**EXERCISE DETAILS**
Scan the records beneath this line for the line holding "to R165). -/" and the line holding "opaque Config.freeNat (n : Nat) : Nat", then transcribe exactly those two and all lines between.

**RECORDS SHOWN**
theorem compress_eq_feedForward (hin : HashState) (blk : Block) :
    compress hin blk = feedForward hin (workingAt (schedule blk) (load hin) 64) := by
  rw [compress, rounds_eq_workingAt (schedule_length blk)]

/-- Settles O40: the working variables are those `workingAt` gives before each round. -/
theorem compressRunsSixtyFourRounds : Obligations.CompressRunsSixtyFourRounds := fun hin blk =>
  ⟨workingAt (schedule blk) (load hin), rfl, fun _ _ => rfl, compress_eq_feedForward hin blk⟩

/-- Before ROUND(t) the window holds W[t-16..t-1]; the entries before W[0] may be anything
(42_compression_core.md R131). -/
structure WindowAt (w wq : List Word) (t : Nat) : Prop where
  length : wq.length = 16
  back : ∀ k, 1 ≤ k → k ≤ 16 → k ≤ t → wq.getD (16 - k) 0 = w.getD (t - k) 0

/-- Any 16 words are a window before ROUND(0). -/
theorem WindowAt.zero (w : List Word) {wq : List Word} (h : wq.length = 16) : WindowAt w wq 0 :=
  ⟨h, fun k hk _ hle => by omega⟩

/-- The window shifted by one word, with W[t] taken in, is the window of the next round. -/
theorem WindowAt.shift {w wq : List Word} {t : Nat} (h : WindowAt w wq t) :
    WindowAt w (wq.drop 1 ++ [w.getD t 0]) (t + 1) := by
  obtain ⟨hlen, hback⟩ := h
  have hdrop : (wq.drop 1).length = 15 := by simp [hlen]
  refine ⟨by simp [hlen], fun k hk hk16 hle => ?_⟩
  rcases hk.eq_or_lt with rfl | hk1
  · rw [List.getD_append_right _ _ _ _ hdrop.le, hdrop]
    rfl
  · have hplace : 1 + (16 - k) = 16 - (k - 1) := by omega
    have hword : t - (k - 1) = t + 1 - k := by omega
    rw [List.getD_append _ _ _ _ (by omega), List.getD_eq_getElem?_getD, List.getElem?_drop,
      ← List.getD_eq_getElem?_getD, hplace, hback (k - 1) (by omega) (by omega) (by omega), hword]

/-- From such a window the scheduler computes the schedule's own word. -/
theorem WindowAt.windowWord_eq {blk : Block} {wq : List Word} {t : Nat} (h : WindowAt (schedule blk) wq t)
    (ht : t < 64) : windowWord (messageWords blk) wq t = (schedule blk).getD t 0 := by
  by_cases hmsg : t < 16
  · rw [windowWord, if_pos hmsg, schedule_getD_message blk hmsg]
  · have hle : 16 ≤ t := not_lt.mp hmsg
    have hback (k : Nat) (hk : 1 ≤ k ∧ k ≤ 16) := h.back k hk.1 hk.2 (hk.2.trans hle)
    rw [windowWord, if_neg hmsg, schedule_getD_recurrence blk hle ht, ← hback 2 (by decide), ← hback 7 (by decide),
      ← hback 15 (by decide), ← hback 16 (by decide)]

/-- Before each round the window form has the working variables of the full schedule and the window of that round. -/
theorem foldl_windowRound {wq : List Word} (hin : HashState) (blk : Block) (hwq : wq.length = 16) {t : Nat}
    (ht : t ≤ 64) :
    let p := (List.range t).foldl (windowRound (messageWords blk)) (load hin, wq)
    p.1 = workingAt (schedule blk) (load hin) t ∧ WindowAt (schedule blk) p.2 t := by
  induction t with
  | zero => exact ⟨rfl, .zero _ hwq⟩
  | succ t ih =>
    obtain ⟨hwork, hwin⟩ := ih (Nat.le_of_succ_le ht)
    simp only [List.range_succ, List.foldl_concat, windowRound, hwin.windowWord_eq ht, hwork]
    exact ⟨rfl, hwin.shift⟩

/-- Settles O38: the window form keeps the window and the working variables of the full schedule through every round. -/
theorem windowedSchedulerAgrees : Obligations.WindowedSchedulerAgrees := by
  intro wq hin blk hwq
  refine ⟨fun t ht => (foldl_windowRound hin blk hwq ht.le).2.windowWord_eq ht, ?_⟩
  rw [compressWindowed, (foldl_windowRound hin blk hwq le_rfl).1, compress_eq_feedForward]

end Sys2Proof.Machine
end

section
/-! The word functions and one round (42_compression_core.md R121 to R126, R133). -/

namespace Sys2Proof.Machine

theorem getLsbD_ch (x y z : Word) {i : Nat} (hi : i < 32) :
    (ch x y z).getLsbD i = if x.getLsbD i then y.getLsbD i else z.getLsbD i := by
  rw [ch, BitVec.getLsbD_xor, BitVec.getLsbD_and, BitVec.getLsbD_and, BitVec.getLsbD_not, decide_eq_true hi,
    Bool.true_and]
  cases x.getLsbD i <;> simp

theorem getLsbD_maj (x y z : Word) (i : Nat) :
    (maj x y z).getLsbD i = decide (2 ≤ (x.getLsbD i).toNat + (y.getLsbD i).toNat + (z.getLsbD i).toNat) := by
  rw [maj, BitVec.getLsbD_xor, BitVec.getLsbD_xor, BitVec.getLsbD_and, BitVec.getLsbD_and, BitVec.getLsbD_and]
  generalize x.getLsbD i = a, y.getLsbD i = b, z.getLsbD i = c
  revert a b c
  decide

/-- Settles O33: the formulas are the definitions, and their bits are those of `getLsbD_ch` and `getLsbD_maj`. -/
theorem chooseAndMajorityBits : Obligations.ChooseAndMajorityBits := fun x y z =>
  ⟨rfl, rfl, fun i hi => ⟨getLsbD_ch x y z hi, getLsbD_maj x y z i⟩⟩

/-- Settles O34: every amount is below 32, where ROTR is the library's rotation. -/
theorem sigmaFunctions : Obligations.SigmaFunctions := by
  intro x
  have hrot (n : Nat) (hn : n < 32) := rotr_eq_rotateRight x hn
  simp [bigSigma0, bigSigma1, smallSigma0, smallSigma1, shr, hrot]

/-- Settles O39: `roundStep` is the parallel assignment of R133 as it stands. -/
theorem roundEquations : Obligations.RoundEquations := fun _ _ _ => rfl

end Sys2Proof.Machine
end

section
/-! The constant tables against the roots of primes (42_compression_core.md R127, R128). -/

namespace Sys2Proof.Machine

/-- The primes K comes from, 2 to 311 (42_compression_core.md R127), evaluated apart from the search for roots. -/
theorem filter_prime_range : (List.range 312).filter Nat.Prime =
    [2, 3, 5, 7, 11, 13, 17, 19, 23, 29, 31, 37, 41, 43, 47, 53, 59, 61, 67, 71, 73, 79, 83, 89, 97, 101, 103, 107, 109,
      113, 127, 131, 137, 139, 149, 151, 157, 163, 167, 173, 179, 181, 191, 193, 197, 199, 211, 223, 227, 229, 233, 239,
      241, 251, 257, 263, 269, 271, 277, 281, 283, 293, 307, 311] := by
  decide +kernel

/-- Settles O35: the primes once evaluated, each entry is checked against its prime with the integer part searched
below 7. -/
theorem roundConstantsAreCubeRoots : Obligations.RoundConstantsAreCubeRoots := by
  refine ⟨roundConstants_length, ?_⟩
  rw [filter_prime_range]
  decide

/-- Settles O36: each word is checked against its prime, with the integer part searched below 5. -/
theorem initialValuesAreSquareRoots : Obligations.InitialValuesAreSquareRoots := by
  unfold Obligations.InitialValuesAreSquareRoots
  decide

end Sys2Proof.Machine
end

section
/-! The padding blocks byte by byte, and the padded message as whole blocks (43_padding_finalizer.md R160 to R165). -/

namespace Sys2Proof.Machine

theorem zeroBytes_getD (n k : Nat) : (zeroBytes n).getD k 0 = 0 := by
  simp [zeroBytes]

theorem zeroBytes_add (m n : Nat) : zeroBytes (m + n) = zeroBytes m ++ zeroBytes n := List.replicate_add m n 0

/-- Byte k of a big-endian 64-bit value (00_scope.md R10). -/
theorem be64Bytes_getD (v : Counter) {k : Nat} (hk : k < 8) :
    (be64Bytes v).getD k 0 = v.extractLsb' (8 * (7 - k)) 8 := by
  interval_cases k <;> rfl

theorem blockOfBytes_getElem {l : List Byte} (h : l.length = 64) {j : Nat} (hj : j < 64) :
    (blockOfBytes l)[j] = l.getD j 0 := by
  rw [← Vector.getElem_toList (by simpa using hj)]
  simp only [toList_blockOfBytes h]
  rw [List.getD_eq_getElem]

/-- R161: PAD's one-block path. -/
theorem pad_of_le {tail : List Byte} (h : tail.length ≤ 55) (bl : Counter) :
    pad tail bl = [tail ++ [0x80] ++ zeroBytes (55 - tail.length) ++ be64Bytes bl] :=
  if_pos (by omega)
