-- ==== Sys2Proof/Config.lean ====
section
/-! DEFINITION. What the spec leaves open, as constants without a body: nothing in Lean can evaluate them or prove a value
of them, so a statement that mentions one holds whatever the hardware does there. `n` is the free-value counter of the
state (`Dev.free`), which a step that uses a free value advances. -/

namespace Sys2Proof

/-- The free value of use `n` of the free-value counter: any number (the user reduces it to its width).
[DESIGN CHOICE, log 5] -/
opaque Config.freeNat (n : Nat) : Nat

/-- A byte of host memory as the host holds it when the E96 reads it (R157, R160: host memory is the host's).
[DESIGN CHOICE, log 51] -/
opaque Config.hostByte (n addr : Nat) : Byte

/-- A byte that the device's own programs or engines leave where the spec fixes no encoding (Epoth strips, R290).
[DESIGN CHOICE, log 74] -/
opaque Config.epothByte (n ofs : Nat) : Byte

/-- Whether the capture engine writes a stamp table where a line pitch would do (R298: both are strips of the same sample).
[DESIGN CHOICE, log 74] -/
opaque Config.stampTable : Bool

/-- The result of a vector operation of which the spec bounds the accuracy and not the value (R123): operation number and
operand bits. [DESIGN CHOICE, log 67] -/
opaque Config.approx (op bits : Nat) : Nat

/-- The 16 random bits of RS rounding that a word of the keyed generator gives (R117 and R302 do not say which).
[DESIGN CHOICE, log 69] -/
opaque Config.rsBits (word : Nat) : Nat

/-- Which of the two products of a complex multiplication a butterfly rounds by itself (R123 fixes a multiply by FMA and not its
order). [DESIGN CHOICE, log 69] -/
opaque Config.bflyOrder : Bool

/-- SHA-384 of a byte string, as a number (R414). [DESIGN CHOICE, log 10] -/
opaque Config.sha384 (bytes : List Byte) : Nat

/-- Whether an ECDSA P-384 signature over a digest verifies against the module's public key (R414). [DESIGN CHOICE, log 10] -/
opaque Config.ecdsaVerifies (digest : Nat) (signature : List Byte) : Bool

/-- Whether the public key of the module matches its fuses (R414). [DESIGN CHOICE, log 10] -/
opaque Config.keyGood : Bool

/-- `GLB_PCIID` (R3: fixed, and not given). [DESIGN CHOICE, log 10] -/
opaque Config.pciId : Nat

/-- The values that manufacture writes into NVM and the spec does not give: the serial number, the order code, the first
MAC address of port `p` (R369, R353). [DESIGN CHOICE, log 10] -/
opaque Config.serialNumber : List Byte
opaque Config.orderCode : Nat
opaque Config.macAddress (p : Nat) : Nat

/-- The bytes of firmware bank `k` as delivered (R414; the spec does not give them). [DESIGN CHOICE, log 10] -/
opaque Config.bankImage (k : Nat) : List Byte

/-- Whether an access uses a translation that a cache holds, where the tables may have changed since (R166: either), at use `n` of the
free-value counter, of an address. [DEDUCED, log 50] -/
opaque Config.useCached (n va : Nat) : Bool

/-- Whether the host has enabled bus mastering (R165), at use `n` of the free-value counter: the bit stands in the PCIe configuration
space, which the spec does not describe. [DESIGN CHOICE, log 51] -/
opaque Config.busMaster (n : Nat) : Bool

/-- The input map, the output map and the outputs that the program of a command joins to one of its window descriptors. -/
structure WindowUse where
  src : Nat
  dst : Nat
  y0 : Nat
  y1 : Nat
  x0 : Nat
  x1 : Nat
  c0 : Nat
  c1 : Nat
deriving DecidableEq, Repr, Inhabited

/-- What the program of a command, whose encoding the spec does not give, joins to window `k` of its argument block, at use `n` of the
free-value counter (R143, R144). [DEDUCED, log 53] -/
opaque Config.windowUse (n k : Nat) : WindowUse

/-- The port, ETH_A for 0 or ETH_B for 1, by which the requests of a source of class C arrive (R356 gives both the same class). -/
opaque Config.ethPort (src : Nat) : Nat

/-- Byte `k` of a Zanyx payload, or of the part of it, whose layout R319 does not give, for the numbers that it carries.
[DEDUCED, log 135] -/
opaque Config.payloadByte (content : List Nat) (k : Nat) : Nat

/-- The fixed barrier delay of R274, in field timer ticks. [DESIGN CHOICE, log 10] -/
opaque Config.barrierDelay : Nat

/-- The error of the field timer's own rate, in ticks, at XCLK count `now` after the latest good frame at `since`; the user keeps it
within R274's bound. [DESIGN CHOICE, log 132] -/
opaque Config.fieldDrift (since now : Nat) : Int

end Sys2Proof
end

**EXERCISE ANSWER**
/-! The padding blocks byte by byte, and the padded message as whole blocks (43_padding_finalizer.md R160 to R165). -/

namespace Sys2Proof.Machine

theorem zeroBytes_getD (n k : Nat) : (zeroBytes n).getD k 0 = 0 := by
  simp [zeroBytes]

theorem zeroBytes_add (m n : Nat) : zeroBytes (m + n) = zeroBytes m ++ zeroBytes n := List.replicate_add m n 0

/-- Byte k of a big-endian 64-bit value (00_scope.md R10). -/
theorem be64Bytes_getD (v : Counter) {k : Nat} (hk : k < 8) :
    (be64Bytes v).getD k 0 = v.extractLsb' (8 * (7 - k)) 8 := by
  interval_cases k <;> rfl

theorem blockOfBytes_getElem {l : List Byte} (h : l.length = 64) {j : Nat} (hj : j < 64) :
    (blockOfBytes l)[j] = l.getD j 0 := by
  rw [← Vector.getElem_toList (by simpa using hj)]
  simp only [toList_blockOfBytes h]
  rw [List.getD_eq_getElem]

/-- R161: PAD's one-block path. -/
theorem pad_of_le {tail : List Byte} (h : tail.length ≤ 55) (bl : Counter) :
    pad tail bl = [tail ++ [0x80] ++ zeroBytes (55 - tail.length) ++ be64Bytes bl] :=
  if_pos (by omega)
-- ==== Sys2Proof/Config.lean ====
section
/-! DEFINITION. What the spec leaves open, as constants without a body: nothing in Lean can evaluate them or prove a value
of them, so a statement that mentions one holds whatever the hardware does there. `n` is the free-value counter of the
state (`Dev.free`), which a step that uses a free value advances. -/

namespace Sys2Proof

/-- The free value of use `n` of the free-value counter: any number (the user reduces it to its width).
[DESIGN CHOICE, log 5] -/
opaque Config.freeNat (n : Nat) : Nat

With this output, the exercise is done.